My cat got a 1st and BOB w/h because the Judge told me they were unsure of the colour.


----------



## Toby & Darwin (May 26, 2008)

ok that is what I thought but I wasn't sure.

It wasn't your cat fluffypurrs - I know whose it is (not mine) I just wondered what it meant.

If only one cat enters the class does it automatically win 1st place even if there isn't any competition for it?


----------



## Biawhiska (Mar 28, 2008)

No, if the cat is not up to 1st place then 1st place will be w/h and 2nd place given.


----------



## emmar (Aug 1, 2008)

or 3rd or 4th


----------



## Jen26 (Apr 22, 2008)

fluffypurrs said:


> No, if the cat is not up to 1st place then 1st place will be w/h and 2nd place given.

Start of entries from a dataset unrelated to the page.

-- ==== Sys2Proof/Machine/Delay.lean ====
section
/-! DEFINITION. Delay-memory instructions RDA, RMPA, WRA, WRAP (40_delay_ops R100 to R103; formats FD and FK
of R66). The block reads and writes no delay memory (R41, R53). -/

namespace Sys2Proof.Machine

/-- The operands of format FD: DADDR and FRAC S1.8 (R66). -/
def operandsFD (daddr : BitVec 9) (k : BitVec 10) : List Operand :=
  [.daddr Table.fdDaddr daddr, .frac Table.fdK Config.s1p8 k]

/-- RDA (R100). -/
def execRda (daddr : BitVec 9) (k : BitVec 10) (s : State) : Host.Outcome State Fault Refusal :=
  .next (s.drive .rda (operandsFD daddr k))

/-- RMPA (R101). -/
def execRmpa (k : BitVec 10) (s : State) : Host.Outcome State Fault Refusal :=
  .next (s.drive .rmpa [.frac Table.fdK Config.s1p8 k])

/-- WRA (R102). -/
def execWra (daddr : BitVec 9) (k : BitVec 10) (s : State) : Host.Outcome State Fault Refusal :=
  .next (s.drive .wra (operandsFD daddr k))

/-- WRAP (R103). -/
def execWrap (daddr : BitVec 9) (k : BitVec 10) (s : State) : Host.Outcome State Fault Refusal :=
  .next (s.drive .wrap (operandsFD daddr k))

end Sys2Proof.Machine
end

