-- ==== Sys2Proof/Machine/Lfo.lean ====
section
/-! DEFINITION. LFO instructions WLDS, WLDR, JAM, CHO RDA, CHO SOF, CHO RDAL (44_lfo_ops R140 to R146; formats
of R71). -/

namespace Sys2Proof.Machine

/-- WLDS (R141). -/
def execWlds (n : BitVec 1) (f : BitVec 9) (a : BitVec 8) (s : State) : Host.Outcome State Fault Refusal :=
  .next (s.drive .wlds [.enum Table.fwN .lfo2s n, .uint Table.fwsF f, .uint Table.fwsA a])

/-- WLDR (R142): `num` of the amplitude is its 2-bit code. -/
def execWldr (n : BitVec 1) (f : BitVec 15) (a : BitVec 2) (s : State) : Host.Outcome State Fault Refusal :=
  .next (s.drive .wldr [.enum Table.fwN .lfo2r n, .sint Table.fwrF f, .enum Table.fwrA .rampAmp a])

/-- JAM (R143). -/
def execJam (n : BitVec 1) (s : State) : Host.Outcome State Fault Refusal :=
  .next (s.drive .jam [.enum Table.fjN .lfo2r n])

/-- CHO RDA (R144). -/
def execChoRda (n : BitVec 2) (flags : BitVec 6) (daddr : BitVec 9) (s : State) : Host.Outcome State Fault Refusal :=
  .next (s.drive .choRda
    [.enum Table.choN .lfo4 n, .flags Table.choFlags .choFlags flags, .daddr Table.choLow daddr])

/-- CHO SOF (R145). -/
def execChoSof (n : BitVec 2) (flags : BitVec 6) (d : BitVec 9) (s : State) : Host.Outcome State Fault Refusal :=
  .next (s.drive .choSof
    [.enum Table.choN .lfo4 n, .flags Table.choFlags .choFlags flags, .frac Table.choLow Config.s0p8 d])

/-- CHO RDAL (R146). -/
def execChoRdal (n : BitVec 2) (s : State) : Host.Outcome State Fault Refusal :=
  .next (s.drive .choRdal [.enum Table.choN .lfo4 n])

end Sys2Proof.Machine
end

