-- ==== Sys2Proof/Machine/Dispatch.lean ====
section
/-! DEFINITION. One arm per constructor of Instr: the meaning of each instruction. -/

namespace Sys2Proof.Machine

def exec (i : Instr) (s : State) : Host.Outcome State Fault Refusal :=
  match i with
  -- 40_delay_ops
  | .rda daddr k => Sys2Proof.Machine.execRda daddr k s
  | .rmpa k => Sys2Proof.Machine.execRmpa k s
  | .wra daddr k => Sys2Proof.Machine.execWra daddr k s
  | .wrap daddr k => Sys2Proof.Machine.execWrap daddr k s
  -- 41_register_ops
  | .rdax r k => Sys2Proof.Machine.execRdax r k s
  | .rdfx r k => Sys2Proof.Machine.execRdfx r k s
  | .wrax r k => Sys2Proof.Machine.execWrax r k s
  | .wrhx r k => Sys2Proof.Machine.execWrhx r k s
  | .wrlx r k => Sys2Proof.Machine.execWrlx r k s
  | .maxx r k => Sys2Proof.Machine.execMaxx r k s
  | .mulx r => Sys2Proof.Machine.execMulx r s
  -- 42_accumulator_ops
  | .log k d => Sys2Proof.Machine.execLog k d s
  | .exp k d => Sys2Proof.Machine.execExp k d s
  | .sof k d => Sys2Proof.Machine.execSof k d s
  | .and mask => Sys2Proof.Machine.execAnd mask s
  | .or mask => Sys2Proof.Machine.execOr mask s
  | .xor mask => Sys2Proof.Machine.execXor mask s
  -- 43_skip
  | .skp flags offset => Sys2Proof.Machine.execSkp flags offset s
  -- 44_lfo_ops
  | .wlds n f a => Sys2Proof.Machine.execWlds n f a s
  | .wldr n f a => Sys2Proof.Machine.execWldr n f a s
  | .jam n => Sys2Proof.Machine.execJam n s
  | .choRda n flags daddr => Sys2Proof.Machine.execChoRda n flags daddr s
  | .choSof n flags d => Sys2Proof.Machine.execChoSof n flags d s
  | .choRdal n => Sys2Proof.Machine.execChoRdal n s
  -- 45_raw_nop
  | .raw _ => Sys2Proof.Machine.execRaw s

end Sys2Proof.Machine
end

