-- ==== Sys2Proof/Machine/Step.lean ====
section
/-! DEFINITION. One step of the machine, and placing the next instruction from outside. -/

namespace Sys2Proof.Machine

/-- One step: the host's next move, which in pass 1 is one presentation of a slot to the block (R10, R174). -/
def step (s : State) : Host.Outcome State Fault Refusal := hostMove s

/-- `s` with the container whose low `nbits` bits are `w`, the others zero, in the slot that the next step
presents to the block (log 4). -/
def State.withFetchWord (s : State) (nbits w : Nat) : State := placeNext s (BitVec.ofNat 32 (w % 2 ^ nbits))

end Sys2Proof.Machine
end

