-- ==== Sys2Proof/Certificates/Slice0/Obligations.lean ====
section
/-! DEFINITION. The statements for the provers, from the numbered rules of spec/. -/

open Sys2Proof Sys2Proof.Machine

/-! ## Encoding -/

/-- Words written out from R66 to R72 decode to the instructions they stand for, one for each family (R100,
R101, R112, R120, R125, R130, R142, R145, R150). -/
def Obligations.SpecWordsDecode : Prop :=
  decode 0b00000000_00000_001100100_0010000000#32 = .rda 0b001100100#9 0b0010000000#10 ∧
  decode 0b00000000_00001_111111111_1111111111#32 = .rmpa 0b1111111111#10 ∧
  decode 0b00000000_00110_010110_0000000000000#32 = .wrax 0b010110#6 0#13 ∧
  decode 0b00000000_01011_0100000000000_111111#32 = .log 0b0100000000000#13 0b111111#6 ∧
  decode 0b00000000_10000_1010101010101010101#32 = .xor 0b1010101010101010101#19 ∧
  decode 0b10101011_10001_10000_00000010_111111#32 = .skp 0b10000#5 0b00000010#8 ∧
  decode 0b00000000_10010_1_0_100000000000000_11#32 = .wldr 0#1 0b100000000000000#15 0b11#2 ∧
  decode 0b00000000_10100_10_10_100010_100000000#32 = .choSof 0b10#2 0b100010#6 0b100000000#9 ∧
  decode 0b00000000_10100_01_00001001000110100#32 = .raw 0x00A21234#32

/-- R12: for every valid opcode, decoding the encoded instruction gives it back with every operand value, and
`encode` leaves every bit zero that no opcode or field uses; the converse does not hold: encoding what was
decoded gives the word back exactly where every unused bit is zero. -/
def Obligations.DecodeEncodeRoundTrip : Prop :=
  (∀ i : Instr, i.op ≠ .raw → decode (encode i) = i) ∧
  (∀ i : Instr, i.op ≠ .raw → encode i &&& ~~~(usedBits i.op) = 0) ∧
  (∀ w : Word, (decode w).op ≠ .raw → (encode (decode w) = w ↔ w &&& ~~~(usedBits (decode w).op) = 0))

/-- Decoder and encoder agree on everything: every well-formed instruction, a RAW one too, comes back from its
word, and encoding what was decoded keeps exactly the bits that the instruction uses. That RAW encodes to
its word is the model's choice (log 8). -/
def Obligations.EncoderKeepsTheUsedBits : Prop :=
  (∀ i : Instr, i.wf = true → decode (encode i) = i) ∧
  (∀ w : Word, (decode w).wf = true ∧ encode (decode w) = w &&& usedBits (decode w).op)

/-- 30_encoding, introduction: the 28 rows are pairwise disjoint and cover every word, and the one row of a word
names the operation that the decoder gives it. -/
def Obligations.OpcodeRowsPartitionWords : Prop :=
  Table.rows.length = 28 ∧
  ∀ w : Word, ∃ r ∈ Table.rows, Table.rowMatches r w = true ∧ r.op = (decode w).op ∧
    ∀ q ∈ Table.rows, Table.rowMatches q w = true → q = r

/-- R73: the RAW set, how many of the 2^24 patterns it holds, and the record of a word in it, which is never
fatal. -/
def Obligations.UnmatchedWordsAreRaw : Prop :=
  (∀ w : Word, (decode w).op = .raw ↔
    (0x15 ≤ (w.extractLsb' 19 5).toNat ∨ w.extractLsb' 17 7 = 0b1010001#7)) ∧
  (∀ s : State, (decode s.word).op = .raw → ∃ t, exec (decode s.word) s = .next t ∧
    t.out.op = .raw ∧ t.out.isRaw = true ∧ t.out.nopnd = 0 ∧ t.out.raw = s.word) ∧
  ((Finset.range (2 ^ 24)).filter fun n => (decode (BitVec.ofNat 32 n)).op = .raw).card = 5898240

/-- R74: bits 31 to 24 of the container, whatever they are, change nothing of the record but `raw`. -/
def Obligations.IgnoredByteReachesRawOnly : Prop :=
  ∀ (s : State) (w : Word), s.word.extractLsb' 0 24 = w.extractLsb' 0 24 →
    ∃ t t', exec (decode s.word) s = .next t ∧ exec (decode w) { s with word := w } = .next t' ∧
      t'.out = { t.out with raw := w }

ive seen cats get this, luckilly none of mine. how gutted would you be


----------



## Jen26 (Apr 22, 2008)

was wondering, if a cat is awarded 1st but the cc,pc or ic are withheld and the pen has ''see show manager'' written on it , what does that mean?


----------



## Biawhiska (Mar 28, 2008)

means go and see the show manager!!!!!! lol, no sorry don't know


----------



## Jen26 (Apr 22, 2008)

fluffypurrs said:


> means go and see the show manager!!!!!! lol, no sorry don't know


PMSL.....


----------



## emmar (Aug 1, 2008)

good question


----------



## audrey1824 (Aug 1, 2008)

Usually means you need to initial something they've corrected on your entry form, that's what usually happens to me.


----------



## Biawhiska (Mar 28, 2008)

Yes, actually that happened to me at the Wyvern. My Cat's coloured had changed so on my vetting in envalope it said "see show manager" and all I had to do was initial the change, same at the Tabby Point show,. Thankfully both my cats are now the right colour, and candi, had to change her too, LOL


----------



## audrey1824 (Aug 1, 2008)

One of my friends entered herself instead of the cat, it was hilarious, good job they knew her and realised what she'd done.


----------



## Biawhiska (Mar 28, 2008)

lol... that's a good one.... she would have needed a double pen


----------



## siams (Nov 2, 2007)

PSML


audrey1824 said:


> One of my friends entered herself instead of the cat, it was hilarious, good job they knew her and realised what she'd done.


----------